Pilgrimage (written by Holly Lee)

Pilgrimage (written by Holly Lee)

 

In the book Instant Stories Wim Wenders related a small anecdote about meeting a person in CBGB’s adjoining café in New York City:

…That was the end of the conversation. But in turning away she wrote a number on a piece of paper, next to her name ‘Annie’. “If ever you come to San Francisco, give me a call. I’m flying back out there tomorrow.” I pocketed the number and cast a shy smile at her. Fat chance…

That meeting was in 1973, and shortly, perhaps by fate brought him to San Francisco, meeting up with Annie Leibovitz, who would lead him to the open road, leaving San Francisco down the Pacific Coast to Los Angles. The whole experience must have been awe-inspiring, as it kicked off his career of making road movies - the trilogy with film titles as Alice in the Cities (74), The Wrong Move (75) and Kings of the Road (76).



II
I have a piece of paper, actually a name card with an address written on it by Annie, whom I encountered briefly at the Peak in Hong Kong ten years after, in 1983. In spite of her fame she was friendly, and invited me to visit her if I ever go to New York. On that mild Winter day, both of us were on assignment, she, hunting for locations for a portrait series of celebrities for America Express, and I, shooting fashion for some unknown Hong Kong export sportswear manufacturer. I was heavily pregnant, wearing a blue pullover sweatshirt with a dairy cattle printed on it. I was thinking, a future visit to New York would be great, especially getting a chance to meet Annie.



When I had that opportunity, I went by the address on her card, rang the door bell, but nobody answered. I guess I was not in luck, Annie was on the road again.

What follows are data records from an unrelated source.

-- ==== Sys2Proof/Tests/Slice0.lean ====
section
/-! SUPPORT. The model's own tests, each a small theorem. Expected values come from the vectors of
`95_test_vectors.md` (named in the docstrings) or from the rule cited, worked by hand. Then a witness for the
hypotheses of every obligation that has any, clause by clause. -/

namespace Sys2Proof.Tests

open Sys2Proof.Machine

/-! ## Helpers -/

/-- The outcome is a next state that passes the test. -/
def after (o : Host.Outcome State Fault Refusal) (test : State → Bool) : Bool :=
  match o with
  | .next t => test t
  | _ => false

/-- The block configured with `digits` positions, idle, nothing sent. -/
def shown (digits : BitVec 3) : State :=
  State.reset.withDrv { Drv.reset with configured := true, digitCount := digits, active := true, intensity := 7#3 }

/-- The same with a text buffer. -/
def withText (s : State) (text : List Host.Cell) : State := s.withDrv { s.drv with text := text }

/-- A text buffer that holds `E`, `?`, `r` (vector T2). -/
def badText : List Host.Cell := [(0, 0x45#8), (1, 0x3F#8), (2, 0x72#8)]

/-- A text buffer that holds `-`, the terminator, `r` (vector T4). -/
def dashText : List Host.Cell := [(0, 0x2D#8), (2, 0x72#8)]

/-- The block with word `w` on its port. -/
def offered (s : State) (w : Word) : State := s.withFetchWord 32 w.toNat

/-- A wide display in two-frame exchanges (vectors W5 and W6, `DP_BIT` 8). -/
def wideConfig : Config := { Config.ref with segBytes := .two, dpBit := 8, splitCmdFrame := true }

/-- `CFG_REF` on a wide display, one frame an exchange. -/
def wideOneFrame : Config := { Config.ref with segBytes := .two }

/-- A configuration that breaks R10: the address base has a low bit set. -/
def badConfig : Config := { Config.ref with addrBase := 0xC1#8 }

/-- A state that meets the invariant and is far from reset: `STB` is low with its rise pending, a turn handler is
active with an edge held off, a press is pulsed. -/
def midFrame : State :=
  { State.reset with
    drv := { Drv.reset with
      configured := true, digitCount := 6#3, text := [(7, 0x41#8)], busy := true
      seq := [⟨.stb, true, [(5, 0x3F#16)]⟩], settle := 1, stb := false
      wire := [(.stb, false), (.clk, false), (.dio, true), (.clk, true)], dio := true }
    dec := { Dec.reset 2 with
      lastLevel := true, pendingClicks := 2, turnBound := true, turnToken := 0x00A1#16, turnActive := true
      aPend := true, pressBound := true, pressToken := 0x00B2#16, pressActive := true, pressValid := true
      pressTokenOut := 0x00B2#16 } }

/-! ## Well-formed terms: one ill-formed term for each check -/

theorem test_wf_init_digits : Instr.wellFormed (.init 256 true 7) = false := by decide
theorem test_wf_init_intensity : Instr.wellFormed (.init 3 true 256) = false := by decide
theorem test_wf_setdigit_position : Instr.wellFormed (.setdigit 256 0 false) = false := by decide
theorem test_wf_setdigit_value : Instr.wellFormed (.setdigit 0 256 false) = false := by decide
theorem test_wf_ldtxt_index : Instr.wellFormed (.ldtxt 256 0x41#8) = false := by decide
theorem test_wf_setstr_start : Instr.wellFormed (.setstr 256) = false := by decide
theorem test_wf_setnum_value : Instr.wellFormed (.setnum 1048576 0#6) = false := by decide
theorem test_wf_setbrt_intensity : Instr.wellFormed (.setbrt true 256) = false := by decide
theorem test_wf_settext_length : setTextWellFormed (List.replicate 9 0x41#8) 0 = false := by decide
theorem test_wf_settext_terminator : setTextWellFormed [0x41#8, 0x00#8] 0 = false := by decide
theorem test_wf_settext_start : setTextWellFormed [0x41#8] 256 = false := by decide

/-- The largest operands that fit are well formed, whatever their legal range (R74). -/
theorem test_wf_limits :
    Instr.wellFormed (.init 255 false 255) = true ∧ Instr.wellFormed (.setdigit 255 255 true) = true
    ∧ Instr.wellFormed (.ldtxt 255 0xFF#8) = true ∧ Instr.wellFormed (.setstr 255) = true
    ∧ Instr.wellFormed (.setnum 1048575 0x3F#6) = true ∧ Instr.wellFormed (.setbrt false 255) = true
    ∧ setTextWellFormed (List.replicate 8 0x41#8) 255 = true := by decide

/-! ## Decoding: words written out from R72 and the E-vectors -/

/-- Opcode 0001, zeros, digits 0000_0011, intensity 0000_0111, zeros, active 1. -/
theorem test_decode_init :
    decode 0b0001_0000_00000011_00000111_0000000_1#32 = .ok (.init 3 true 7)
    ∧ decode 0x10020000#32 = .ok (.init 2 false 0) := by decide

/-- Opcode 0010, zeros, position 0000_0001, value 0000_0110, zeros, dp 1. -/
theorem test_decode_setdigit :
    decode 0b0010_0000_00000001_00000110_0000000_1#32 = .ok (.setdigit 1 6 true)
    ∧ decode 0x20001000#32 = .ok (.setdigit 0 16 false) := by decide

/-- Opcode 0011, zeros, index 0000_0010, zeros, char 0111_0010. -/
theorem test_decode_ldtxt :
    decode 0b0011_0000_00000010_00000000_01110010#32 = .ok (.ldtxt 2 0x72#8)
    ∧ decode 0x30030000#32 = .ok (.ldtxt 3 0x00#8) := by decide

/-- Opcode 0100, zeros, start 0000_0010, zeros. -/
theorem test_decode_setstr : decode 0b0100_0000_00000010_0000000000000000#32 = .ok (.setstr 2) := by decide

/-- Opcode 0101, zeros, dotMask 000010, value 20. -/
theorem test_decode_setnum :
    decode 0b0101_00_000010_00000000000000010100#32 = .ok (.setnum 20 0b000010#6)
    ∧ decode 0x53FFFFFF#32 = .ok (.setnum 1048575 0b111111#6) := by decide

theorem test_decode_clear : decode 0b0110_0000_00000000_00000000_00000000#32 = .ok .clear := by decide

/-- Opcode 0111, zeros, intensity 0000_0011, zeros, active 1. -/
theorem test_decode_setbrt :
    decode 0b0111_0000_00000000_00000011_0000000_1#32 = .ok (.setbrt true 3) := by decide

theorem test_decode_onturn : decode 0b1000_000000000000_0000000010100001#32 = .ok (.onturn 0x00A1#16) := by decide

theorem test_decode_onpress : decode 0b1001_000000000000_1111111111111111#32 = .ok (.onpress 0xFFFF#16) := by decide

theorem test_decode_tret : decode 0b1010_0000_00000000_00000000_00000000#32 = .ok .tret := by decide

theorem test_decode_pret : decode 0b1011_0000_00000000_00000000_00000000#32 = .ok .pret := by decide

/-- The X-vectors with a reserved opcode (R75). -/
theorem test_decode_reserved :
    [0x00000000#32, 0xC0000000#32, 0xD0000000#32, 0xE0000000#32, 0xFFFFFFFF#32].all
      (fun w => decide (decode w = .error .reservedOpcode)) = true := by decide

/-- The X-vectors with a must-be-zero bit set, one or more for every format (R76). -/
theorem test_decode_must_be_zero :
    [0x60000001#32, 0x10030703#32, 0x5C000000#32, 0x30020172#32, 0x70010200#32, 0xA0000001#32, 0x80010000#32,
      0x40000001#32, 0x21000000#32].all (fun w => decide (decode w = .error .mustBeZero)) = true := by decide

/-- No two rows of R73 have a word in common: two masks' common bits tell the matches apart. -/
theorem test_table_rows_disjoint :
    opcodeTable.Pairwise (fun r r' =>
      r.matchBits &&& (r.maskBits &&& r'.maskBits) ≠ r'.matchBits &&& (r.maskBits &&& r'.maskBits)) := by decide

theorem test_host_word : decodeTableWord 32 0x50200014 = some (.setnum 20 0b000010#6) := by decide

/-! ## The wire (W-vectors) -/

/-- W1: the bits of 0x44 in the order sent. -/
theorem test_send_byte :
    (sendByte 0x44#8).map SeqWrite.entry =
      [false, false, true, false, false, false, true, false].flatMap
        (fun b => [(.clk, false), (.dio, b), (.clk, true)]) := by decide

/-- W4. -/
theorem test_address_bytes :
    [0, 1, 2, 3, 4, 5].map (addrByte Config.ref) = [0xC0#8, 0xC2#8, 0xC4#8, 0xC6#8, 0xC8#8, 0xCA#8] := by decide

set_option maxRecDepth 4000 in
/-- W5, both framings. -/
theorem test_exchange :
    pendingFrames (exchange Config.ref 0x44#8 [0xC4#8, 0x07#8] []) = some [[0x44#8, 0xC4#8, 0x07#8]]
    ∧ pendingFrames (exchange wideConfig 0x44#8 [0xC4#8, 0x07#8] []) = some [[0x44#8], [0xC4#8, 0x07#8]] := by
  decide

/-- Bits that are no whole bytes are no frame. -/
theorem test_partial_frame : framesOf [(.stb, false), (.clk, false), (.clk, true), (.stb, true)] = none := by decide

/-- R51 on the exchange of W6: the low byte lies at the even offset, the high byte after it. -/
theorem test_disp_writes :
    dispWrites wideOneFrame [0x40#8, 0xC2#8, 0x7D#8, 0x01#8] = some [(2, 0x7D#8), (3, 0x01#8)] := by decide

/-! ## Commands, one acceptance each -/

set_option maxRecDepth 4000 in
/-- D1: the registers after `INIT 3, 1, 7`, and the 246 line writes. -/
theorem test_init :
    after (exec (.init 3 true 7) State.reset) (fun t => t.drv.configured && decide (t.drv.digitCount = 3#3)
      && t.drv.active && decide (t.drv.intensity = 7#3) && decide (t.drv.addrMode = .autoinc)
      && decide (t.drv.seqStatus = .ok) && decide (t.drv.seq.length = 246)) = true := by decide

/-- D20: a bad intensity locks the display and leaves the other registers. -/
theorem test_init_out_of_range :
    after (exec (.init 3 true 8) (shown 3#3)) (fun t => decide (t = (shown 3#3).withDrv { (shown 3#3).drv with
      configured := false, busy := true, seqStatus := .configurationError })) = true := by decide

set_option maxRecDepth 4000 in
/-- D2: `SETDIGIT 1, 6, 1` sends 44, C2, FD and leaves shadow[1] = FD. -/
theorem test_setdigit :
    after (exec (.setdigit 1 6 true) (shown 3#3)) (fun t =>
      decide (pendingFrames t.drv.seq = some [[0x44#8, 0xC2#8, 0xFD#8]])
      && decide (t.drv.drain.shadow[1] = some 0xFD#16) && decide (t.drv.addrMode = .fixed)) = true := by decide

/-- Q1: position before value; D4: a value above 15 is a silent no-op. -/
theorem test_setdigit_checks :
    after (exec (.setdigit 9 99 false) (shown 3#3)) (fun t => decide (t.drv.seqStatus = .invalidArgument)) = true
    ∧ after (exec (.setdigit 2 99 false) (shown 3#3)) (fun t =>
        decide (t.drv.seqStatus = .ok) && t.drv.seq.isEmpty) = true := by decide

/-- D22: loading text needs no configuration. -/
theorem test_ldtxt :
    after (exec (.ldtxt 7 0x41#8) State.reset) (fun t => decide (t.drv.text = [(7, 0x41#8)])
      && decide (t.drv.seqStatus = .ok)) = true := by decide

/-- T9. -/
theorem test_ldtxt_out_of_range :
    after (exec (.ldtxt 8 0x41#8) State.reset) (fun t => t.drv.text.isEmpty
      && decide (t.drv.seqStatus = .invalidArgument)) = true := by decide

set_option maxRecDepth 4000 in
/-- T4: the text stops at the terminator; index 0 goes to position `start`. -/
theorem test_setstr :
    after (exec (.setstr 2) (withText (shown 3#3) dashText)) (fun t =>
      decide (pendingFrames t.drv.seq = some [[0x44#8, 0xC4#8, 0x40#8]])) = true := by decide

/-- T2, T3: an unmapped character fails before anything is written, and is not looked up when it has no room. -/
theorem test_setstr_unmapped :
    after (exec (.setstr 0) (withText (shown 3#3) badText)) (fun t =>
      decide (t.drv.seqStatus = .invalidArgument) && t.drv.seq.isEmpty) = true
    ∧ after (exec (.setstr 2) (withText (shown 3#3) badText)) (fun t =>
      decide (t.drv.seqStatus = .ok) && decide (t.drv.seq.length = 74)) = true := by decide

/-- D10, D15: what each position shows, the ones first. -/
theorem test_setnum :
    renderNumber Config.ref 0#6 3 true 1007 = [(2, 0x07#16), (1, 0x3F#16), (0, 0x3F#16)]
    ∧ renderNumber Config.ref 0b000001#6 3 true 7 = [(2, 0x07#16), (1, 0x00#16), (0, 0x80#16)] := by decide

/-- D26. -/
theorem test_setnum_six_digits :
    (renderNumber Config.ref 0b111111#6 6 true 1048575).map Prod.snd
      = [0xED#16, 0x87#16, 0xED#16, 0xFF#16, 0xE6#16, 0xBF#16] := by decide

set_option maxRecDepth 6000 in
/-- One digit: `CLEAR` sends 40, C0, 00, 00 and blanks position 0 alone. -/
theorem test_clear :
    after (exec .clear (shown 1#3)) (fun t =>
      decide (pendingFrames t.drv.seq = some [[0x40#8, 0xC0#8, 0x00#8, 0x00#8]])
      && decide (t.drv.drain.shadow = #v[some 0#16, none, none, none, none, none])) = true := by decide

/-- R101: before configuration. -/
theorem test_clear_gated :
    after (exec .clear State.reset) (fun t => decide (t.drv.seqStatus = .configurationError)) = true := by decide

set_option maxRecDepth 4000 in
/-- D17. -/
theorem test_setbrt :
    after (exec (.setbrt false 2) (shown 3#3)) (fun t => decide (pendingFrames t.drv.seq = some [[0x82#8]])
      && !t.drv.active && decide (t.drv.intensity = 2#3)) = true := by decide

/-- D19. -/
theorem test_setbrt_out_of_range :
    after (exec (.setbrt true 8) (shown 3#3)) (fun t => decide (t.drv.seqStatus = .invalidArgument)
      && t.drv.configured && decide (t.drv.intensity = 7#3)) = true := by decide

Recently I picked up Pilgrimage (2011), a book of words and photographs Annie Leibovitz worked on as a personal, restorative project. For a year, she went to places, homes of artists she loved, and people she respected, photographing interiors, and objects once belonged to them. Emily Dickinson, Virginia Woolf, Darwin, Freud, David Thoreau, Georgia O’Keeffe…she lingered in those places, trying to capture their presence in lieu of their absence. It was a project Susan Sontag and she always wanted to do together, sadly but not entirely lost, she could now focus to make up her own list.



III


Before reading Pilgrimage, I was reading Susan Sontag, her Project For A Trip to China. Interestingly it makes me want to write something similar. My father was in Cuba, he died there. And for years, I’ve been talking about going to Cuba, but that motivation was never strong enough. Cuba was never on the top of my list, I’d rather choose Croatia, Romania, Uzbekistan or India. The most I associate with Cuba, besides the vague image of my father, is Wim Wenders, his film and the music in Buena Vista Social Club. The film, together with the album, sparked a revival of interest in pre-revolutionary period Cuban music (30s to 50s) at end of the last century.

More or less around that time, during an interview I was asked by a Japanese newspaper about my father in Cuba, I wondered why they were interested. Frankly I had nothing to tell them, like, when further investigated about feminism they detected in my pictures, I admitted I hadn’t even thought about that issue. The feeling of a father, my father, is never there, for I have never met him, and will never be able to. I only know him as a Chinese man with business in Cuba, got a bride in Hong Kong, and as 1952 closing in and prompting his return, he sailed en route from Osaka, back to Havana. I know him as a merchant turned soldier. Among the few photographs I have of my father, I found this one with him talking and dinning with some other people who looked like soldiers. He looked comfortable and totally blend in. Now Susan talked about her father in China, suddenly, I feel, once upon a time I had a father, he lived in Cuba.


A friend was there a couple of years ago, she offered to do some research, but to no avail. Perhaps I could ask another friend Steven, who vacations Havana almost every Summer. Perhaps I could just fly there, with my father’s letters and photographs. If all else fails, I could still write, Project For A Trip to Cuba.